Security & Compliance
Data Security in Legal AI: What Law Firms Should Expect
March 21, 2026
When a law firm adopts an AI tool for client intake, it is entrusting a third-party system with some of the most sensitive information in any industry: names, contact details, case descriptions, financial situations, and sometimes deeply personal circumstances. The ethical obligations that govern attorney-client relationships extend to the tools firms use to collect and store this data.
The Unique Security Requirements of Legal Data
Legal data isn't just personally identifiable information (PII) — it's potentially privileged information. The ABA's Model Rule 1.6 requires lawyers to make "reasonable efforts to prevent the inadvertent or unauthorized disclosure of, or unauthorized access to, information relating to the representation of a client." This obligation applies to digital tools just as it applies to physical file cabinets.
ABA Formal Opinion 477R (2017) specifically addresses the duty of confidentiality when using technology. It requires lawyers to understand the nature of the technology being used, the sensitivity of the information, and the legal protection afforded to the information.
Encryption: The Foundation
Any AI tool handling legal data should implement encryption at two levels:
- Encryption in transit (TLS): All data moving between the client's browser and the server must be encrypted using TLS 1.2 or higher. This prevents interception during transmission.
- Encryption at rest: Data stored in databases should be encrypted. The gold standard is field-level encryption using AES-256-GCM, where individual fields (names, emails, phone numbers) are encrypted with separate keys rather than relying on whole-disk encryption alone.
Field-level encryption is particularly important because it protects data even if the database itself is compromised — an attacker with access to raw database records would see encrypted ciphertext, not readable PII.
Multi-Tenant Data Isolation
Most legal AI tools serve multiple law firms from the same platform. This multi-tenant architecture is standard for SaaS, but it introduces a critical question: how is data separated between firms?
The strongest approach is query-level isolation, where every database query includes a firm identifier as a mandatory filter. This means the application is architecturally incapable of returning data from one firm to another, regardless of bugs or misconfigured access controls. This is different from — and more secure than — relying solely on user permissions to control access.

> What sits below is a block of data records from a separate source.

/-- For every state, with room and outside the deterministic cases of cause 51: GRRUN of a legal block and a free slot
takes the slot with a new generation, makes the successor busy, answers the handle and queues the start to the master
engine; GRSIG, GRCAN and GRQRY wait while the master of the slot has not read the header; GRSIG of a legal selector
ends the firing of a SIGNAL node that runs (nothing more once one has), fires a held node again, and otherwise answers
its code; GRCAN of a legal selector begins the walk that cancels a node or every node, or answers its code; GRQRY
answers the entry of a node or the state of the instance, or 2^63 and its code; XPOST on a module with a guest queues
the job to the socket; XQRY answers the state of the socket or the counts of the jobs of the ASID. That the entries of
nodes are acted on in the step that issues the instruction, once the header is read (log entry 30), and the scope at
which GRRUN and XPOST start (log entry 64), are the model's readings. -/
def Obligations.GraphAndGuestInstructionsComplete : Prop :=
  ∀ (s : State) (a d : Reg) (sw : SuccWord),
    let w := s.xr a
    let room := hasRoom s (resultsOf d)
    let det := s.det = false ∨ d = 0
    let slot := fld w 0 8
    let n := fld w 16 12
    let u := (s.newResult d).1
    let v := (s.newResult d).2
    let i := v.inst slot
    let e := i.ent n
    (let b := s.lmWords w.toNat 8
      let sl := fld (b.getD 6 0) 0 8
      let id := if s.cf.fm then BitVec.ofNat 16 (fld (b.getD 7 0) 0 16) else s.cf.asid
      let sx : SuccWord := match sw with | .ok r => .ok { r with asid := id } | y => y;
      blockOk w 64 = true → runAddrOk b = true → zeroField (b.getD 7 0) 16 48 = true → s.succWord (b.getD 3 0) = sw → legalSucc sw → det →
      (s.inst sl).st = 0 → room 1 →
      let t := (s.acceptSucc sx).takeSlot b id sx.rel? none
      let gen := (t.inst sl).gen
      let m := slotMaster sl
      let (u, t) := t.newResult d
      exec (.grrun a d) s = .next ((t.answerCf u (BitVec.ofNat 64 (gen * 2 ^ 16 + sl))).releaseThen (widerScope .module (succScope t.iss.ep sx.rel?))
        [(0, t.iss.ep, graphEp m, .graphStart sl gen m 0)])) ∧
    (selectorOk w true false = true → det →
      (s.unread slot = true → exec (.grsig a d) s = .next (s.hold .queue)) ∧
      (s.unread slot = false → room 0 →
      (v.selectorCode w false ≠ 0 → exec (.grsig a d) s = .next (v.answerCf u (BitVec.ofNat 64 (v.selectorCode w false)))) ∧
      (v.selectorCode w false = 0 → fld w 36 4 = 0 → e.st = 2 → nKind (i.nrec n) = 5 → bitOf (nPay (i.nrec n) 2) 0 = true →
        exec (.grsig a d) s = .next ((if e.awaited ≠ 0 ∨ e.fault.isSome = true then v else v.firingDone slot n).answerCf u 0)) ∧
      (v.selectorCode w false = 0 → fld w 36 4 ≠ 0 → e.st = 6 →
        exec (.grsig a d) s = .next (((v.modEnt slot n (fun e => { e with tries := e.tries + 1, again := true })).ready1 slot n).answerCf u 0)) ∧
      (v.selectorCode w false = 0 → fld w 36 4 ≠ 0 → e.st ≠ 6 → exec (.grsig a d) s = .next (v.answerCf u 1)) ∧
      (v.selectorCode w false = 0 → fld w 36 4 = 0 → (e.st ≠ 2 ∨ nKind (i.nrec n) ≠ 5 ∨ bitOf (nPay (i.nrec n) 2) 0 = false) →
        exec (.grsig a d) s = .next (v.answerCf u 1)))) ∧
    (selectorOk w false true = true → det →
      (s.unread slot = true → exec (.grcan a d) s = .next (s.hold .queue)) ∧
      (s.unread slot = false → room 0 →
      (v.selectorCode w false ≠ 0 → exec (.grcan a d) s = .next (v.answerCf u (BitVec.ofNat 64 (v.selectorCode w false)))) ∧
      (v.selectorCode w false = 0 → bitOf w 32 = true → exec (.grcan a d) s = .next ((v.cancelNodes slot
        ((List.range i.nn).filter (fun k => !finalSt (i.ent k).st))).answerCf u 0)) ∧
      (v.selectorCode w false = 0 → bitOf w 32 = false → e.st = 6 → exec (.grcan a d) s
        = .next ((((v.modEnt slot n (fun e => { e with st := 4 })).walkFromNode slot n).checkEnd slot).answerCf u 0)) ∧
      (v.selectorCode w false = 0 → bitOf w 32 = false → e.st ≠ 6 → exec (.grcan a d) s
        = .next (((v.cancelNodes slot [n]).later (.cancelWalkStep slot i.gen (slotMaster slot) [] [n] [n] true false)).answerCf u 0)))) ∧
    (let all := bitOf w 32
      let left := ((List.range i.nn).filter (fun k => !finalSt (i.ent k).st)).length;
      selectorOk w false true = true → s.det = false →
      (s.unread slot = true → exec (.grqry a d) s = .next (s.hold .queue)) ∧
      (s.unread slot = false → room 0 →
      (v.selectorCode w all ≠ 0 → exec (.grqry a d) s = .next (v.answerCf u (BitVec.ofNat 64 (2 ^ 63 + v.selectorCode w all)))) ∧
      (v.selectorCode w all = 0 → all = true → exec (.grqry a d) s
        = .next (v.answerCf u (BitVec.ofNat 64 (i.gen * 2 ^ 48 + i.asid.toNat * 2 ^ 32 + left % 4096 * 2 ^ 16 + i.st)))) ∧
      (v.selectorCode w all = 0 → all = false → exec (.grqry a d) s = .next (v.answerCf u ((entWords i.gen e).headD 0))))) ∧
    (let p := s.lmWords w.toNat 8
      let sx : SuccWord := match sw with | .ok r => .ok { r with prio := s.cf.level, asid := s.cf.asid, gen := 0 } | y => y;
      s.guest.en = true → blockOk w 64 = true → zeroField (p.getD 0 0) 0 48 = true → s.succWord (p.getD 1 0) = sw → legalSucc sw → hasRoom s 0 1 →
      let j := GuestJob.mk 0 0 0 1 s.cf.level.toNat s.cf.asid p s.iss.ep sx.rel? none false false
      exec (.xpost a) s = .next ((s.acceptSucc sx).releaseThen (widerScope .module (succScope s.iss.ep sx.rel?)) [(0, s.iss.ep, socketEp, .guestSubmission j)])) ∧
    (let g := s.guest
      let mine := g.jobs.filter (fun j => j.asid == s.cf.asid && j.st != 3);
      zeroField w 2 62 = true → s.det = false → room 0 →
      (fld w 0 2 = 0 → exec (.xqry a d) s = .next (answering s d (g.state + g.reason * 2 ^ 8 + g.modules * 2 ^ 16))) ∧
      (fld w 0 2 = 1 → exec (.xqry a d) s = .next (answering s d (mine.length + (mine.filter (fun j => j.st == 2)).length * 2 ^ 16))))

/-- For every state, with room and outside the deterministic cases of cause 51: SPAWN of a legal record and control to a
core whose deque has room counts the child on its join counter, takes the next ordinal, queues the push and answers 0;
JOINI of a free counter opens it with its scope, operation, ASID and identity, and answers 0, or 1 for a counter that
is not free; JOIN of an open counter of the ASID arms it with its continuation behind the accesses of its scope, and
answers 0; TERMQ answers the ASID and state of a termination slot, or 0 for one of another ASID. That x[rd] of SPAWN
is written at issue, and the order of the checks of JOIN, are the model's readings (log entry 31). -/
def Obligations.SpawnInstructionsComplete : Prop :=
  ∀ (s : State) (y : Bool) (p : BitVec 2) (b a d : Reg) (sw : SuccWord),
    let x := s.xr a
    let room := hasRoom s (resultsOf d)
    let det := s.det = false ∨ d = 0
    (let c := s.xr b
      let dom := p.toNat
      let w0 := s.recWord x.toNat 0
      let j := s.cc.join (fld c 0 6);
      zeroField x 8 56 = true → controlOk c y dom = true → s.cc.recbusy.getLsbD x.toNat = false → recordOk w0 (s.recWord x.toNat 1) = true →
      fld w0 0 3 = s.cf.level.toNat → (bitOf c 6 = false → j.st = 1 ∧ j.asid = s.cf.asid ∧ j.pending ≠ 65535) →
      (s.det = false ∨ (d = 0 ∧ (dom = 0 ∨ y = true))) → ∀ t,
      (if dom = 0 ∨ y = false then some s.iss.ep else s.hashedCore dom s.iss.ep (childPath s.cf.path s.cf.ordinal.toNat)) = some t →
      (t = s.iss.ep → s.dequeFull s.iss.ep = false) → room 1 →
      exec (.spawn y p b a d) s = .next (((s.newResult d).2.spawnChild x.toNat c y dom t).answerCf (s.newResult d).1 0)) ∧
    (let j := fld x 0 6
      let op := fld x 8 4
      let sc := fld x 12 3;
      zeroField x 15 49 = true → zeroField x 6 2 = true → op ≤ 8 → sc ≤ 4 → det → room 0 →
      ((s.cc.join j).st ≠ 0 → d ≠ 0 → exec (.joini a d) s = .next (answering s d 1)) ∧
      ((s.cc.join j).st = 0 → exec (.joini a d) s = .next (((s.newResult d).2.modJoin (s.newResult d).2.iss.ep j
        (fun _ => { JoinCtr.free with st := 1, jscope := sc, op := op, asid := (s.newResult d).2.cf.asid, value := foldIdentity op })).answerCf
          (s.newResult d).1 0))) ∧
    (let j := fld x 0 6
      let k := s.cc.join j
      let ep := s.iss.ep;
      zeroField x 6 58 = true → s.succWord (s.xr b) = sw → legalSucc sw → k.st = 1 → k.asid = s.cf.asid → room 1 →
      let t := (s.acceptSucc sw).modJoin ep j (fun x => { x with st := 2, rdy := false, word := s.xr b, cont := sw.rel? })
      let sc := match sw.rel? with
        | some r => widerScope (scopeOfCode k.jscope) (relScope r ep)
        | none => scopeOfCode k.jscope
      let (u, t) := t.newResult d
      exec (.join b a d) s = .next ((t.answerCf u 0).releaseThen sc [(4, ep, ep, .joinMessage (JoinMsg.mk ep ep j t.cf.asid none false true t.cf.level.toNat))])) ∧
    (let t := vget TSlot.free s.term.slots (fld x 0 4);
      zeroField x 4 60 = true → s.det = false → room 0 →
      ((s.cf.fm = true ∨ t.asid = s.cf.asid) → exec (.termq a d) s = .next (answering s d (t.asid.toNat * 2 ^ 32 + t.st))) ∧
      (s.cf.fm = false → t.asid ≠ s.cf.asid → exec (.termq a d) s = .next (answering s d 0)))

/-- For every state: FIXED_RESULT_WRITEBACK of an outstanding result whose cycle has come writes back every result of the
core that is due then, CSR writes before flags; VARIABLE_RESULT_WRITEBACK of the frame that awaits it writes back the
value given, a lane grant once the spills it causes are done; ACCESS_LEAVES_QUEUE of an entry that nothing holds
dispatches it; DATA of an access of a frame removes its entry from the queue and completes it; DELIVERY writes the
status to the sender. -/
def Obligations.ResultsWriteBack : Prop :=
  ∀ (s : State),
    (∀ (ep win uid d : Nat) (r : Result), s.ev = some (.fixedResultWriteback ep win uid) →
      (s.frame ep win).outs.find? (fun r => r.uid == uid) = some r → r.due = some d → d ≤ s.now + 1 →
      exec .fixedResultWriteback s = .next (s.settleBy (s.now + 1) ep)) ∧
    (∀ (ep win fid uid : Nat) (val : ResVal) (fl : FlagSet) (poison : Bool) (r : Result),
      let m := s.flagsMeet ep win fl;
      s.ev = some (.variableResultWriteback ep win fid uid val fl poison) → (s.frame ep win).fid = fid → (m.frame ep win).fid = fid →
      (m.frame ep win).outs.find? (fun r => r.uid == uid) = some r →
      ((∀ rd, r.dst ≠ .lanes rd) → exec .variableResultWriteback s = .next (m.writeBack ep win r val fl poison)) ∧
      (∀ rd, r.dst = .lanes rd → ((m.spillTurn ep).lacking ep win).isEmpty = true →
        exec .variableResultWriteback s = .next ((m.spillTurn ep).writeBack ep win r val fl poison))) ∧
    (∀ (ep id : Nat) (e : QEnt), s.ev = some (.accessLeavesQueue ep id) → (s.core ep).oq.find? (fun e => e.id == id && !e.left) = some e →
      (s.core ep).canLeave ep e = true → exec .accessLeavesQueue s = .next (s.leave ep e)) ∧
    (∀ (a : Access) (bytes : List Byte) (poison : Bool), s.ev = some (.data a bytes poison) → a.core ≠ hostEp → epClass a.core < 2 → a.win < 8 →
      exec .data s = .next ((s.performed a.core a.id).complete a bytes poison)) ∧
    (∀ (m : ActiveMsg) (st : Nat), s.ev = some (.delivery m st) → epClass m.src ≠ 3 → m.dstDev = none → (st = 0 ∨ st = 2) →
      exec .delivery s = .next (s.answerWord m.src m.win m.fid m.uid (BitVec.ofNat 64 st)))

/-- For every state: LOAD, STORE and ATOMIC at an LM port that takes packets and whose trace ring is off perform the
access on LM in one step (the two elements of a store that carries a pair in turn) and answer the core with the bytes
read, an acknowledgement or the old value (a free value, poisoned, where what is read has an uncorrectable error); ARM
at such a port whose word meets the condition releases at once, and otherwise, with a free monitor, arms the lowest
free one, and is acknowledged either way; a refused ARMACK sends the arm again; ARM of a GLOBAL word is taken by its
home; CODE_FILL fills the line of readable code; HOST_ACCESS_REQUEST sends a write out and acknowledges it, and a read
out; NON_POSTED_READ_COMPLETION answers with the bytes. The free value of an atomic or a record that an error struck
is the model's choice (log entry 61). -/
def Obligations.AccessesAtTheirPorts : Prop :=
  ∀ (s : State) (a : Access) (q : ArmReq) (p : Nat),
    let serves := fun (ep : Nat) => (s.ring ep).mode = 0 ∧ (s.ring ep).entries.length < 64 ∧ (s.core ep).portRefuses = false
    let r := s.lmPerform a.owner a.addr a.op
    let answered := r.1.send 1 a.owner a.core (.data a r.2.1 r.2.2)
    (serves a.owner → a.pair? = none →
      (s.ev = some (.load a) → exec .load s = .next answered) ∧ (s.ev = some (.store a) → exec .store s = .next answered) ∧
      (s.ev = some (.atomic a) → exec .atomic s = .next answered)) ∧
    (∀ (x y : List Byte), serves a.owner → a.pair? = some (x, y) → s.ev = some (.store a) →
      let t := ((s.lmPerform a.owner a.addr (.store x)).1.lmPerform a.owner (a.addr + x.length) (.store y)).1
      exec .store s = .next (t.send 1 a.owner a.core (.data a [] false))) ∧
    (s.ev = some (.arm q) → q.space ≠ 2 → serves q.owner → (s.core q.owner).monitors.length < 16 →
      (s.armHoldsLm q.owner q = true → exec .arm s = .next ((s.sendRelease q.owner q.rel).send 1 q.owner q.rel.srcEp (.armack q false))) ∧
      (s.armHoldsLm q.owner q = false →
        let free := (List.range 16).find? (fun i => !(s.core q.owner).monitors.any (fun m => m.idx == i))
        exec .arm s = .next ((s.setCore q.owner { s.core q.owner with
          monitors := (s.core q.owner).monitors ++ [Monitor.mk (free.getD 0) q] }).send 1 q.owner q.rel.srcEp (.armack q false)))) ∧
    (s.ev = some (.arm q) → q.space = 2 → exec .arm s = .next (s.homeArrive
      (HomeReq.mk (.armReq q) 512 q.rel.srcEp q.rel.asid q.owner (lineOf q.addr) false 0 0 false 0 0 false false 0 false
        q.rel.prio.toNat true))) ∧
    (s.ev = some (.armack q true) → exec .armack s = .next (s.send 0 q.rel.srcEp q.owner (.arm q))) ∧
    (s.ev = some (.armack q false) → exec .armack s = .next s) ∧
    (∀ (id : BitVec 16) (va : Word), s.ev = some (.codeFill p id va) → (s.fillCode p id va.toNat).1 = 0 →
      exec .codeFill s = .next (s.fillCode p id va.toNat).2) ∧
    (s.ev = some (.hostAccessRequest a) →
      (∀ b, a.op = .store b → exec .hostAccessRequest s = .next ((s.out (.hostWrite a.addr b)).send 1 hostEp a.core (.data a [] false))) ∧
      (∀ n, a.op = .load n → exec .hostAccessRequest s = .next (s.out (.hostRead a)))) ∧
    (∀ (bytes : List Byte) (poison : Bool), s.ev = some (.nonPostedReadCompletion a bytes poison) → bytes.length = a.op.size →
      exec .nonPostedReadCompletion s = .next (s.send 1 hostEp a.core (.data a bytes poison)))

AI-Specific Considerations
AI tools introduce additional security considerations that traditional software does not:
- Training data boundaries: Conversation data sent to AI language models should never be used to train or fine-tune those models. The vendor should have explicit agreements with their AI provider that customer data is not used for training.
- Prompt injection prevention: The AI system must be hardened against prompt injection attacks, where a malicious user attempts to manipulate the AI into revealing system prompts, other users' data, or confidential information.
- Output guardrails: The AI should be constrained to only provide information from the firm's approved knowledge base. It should never fabricate case law, make up statistics, or provide legal advice.
- PII detection and redaction: Before any data is sent to external AI services, PII should be detected and either encrypted or redacted to minimize exposure.
Compliance Requirements to Verify
When evaluating an AI tool, law firms should ask these specific questions:
- How is PII encrypted at rest? Is it field-level or whole-disk only?
- Is my firm's data isolated from other firms at the database query level?
- Is conversation data used to train AI models?
- Where is data stored geographically? Is it in the US, EU, or both?
- What is the data retention policy? Can I configure it?
- Can I export all my data in a standard format?
- Is there a complete audit log of who accessed what data and when?
- What happens to my data if I cancel the service?
The Standard Law Firms Should Demand
The bar for legal technology security should be higher than general business software. Firms should expect AES-256-GCM encryption at rest, TLS in transit, strict multi-tenant isolation, no AI training on customer data, configurable retention periods, full data export capability, and comprehensive audit logging. These aren't aspirational features — they're the minimum standard for any tool handling attorney-client information.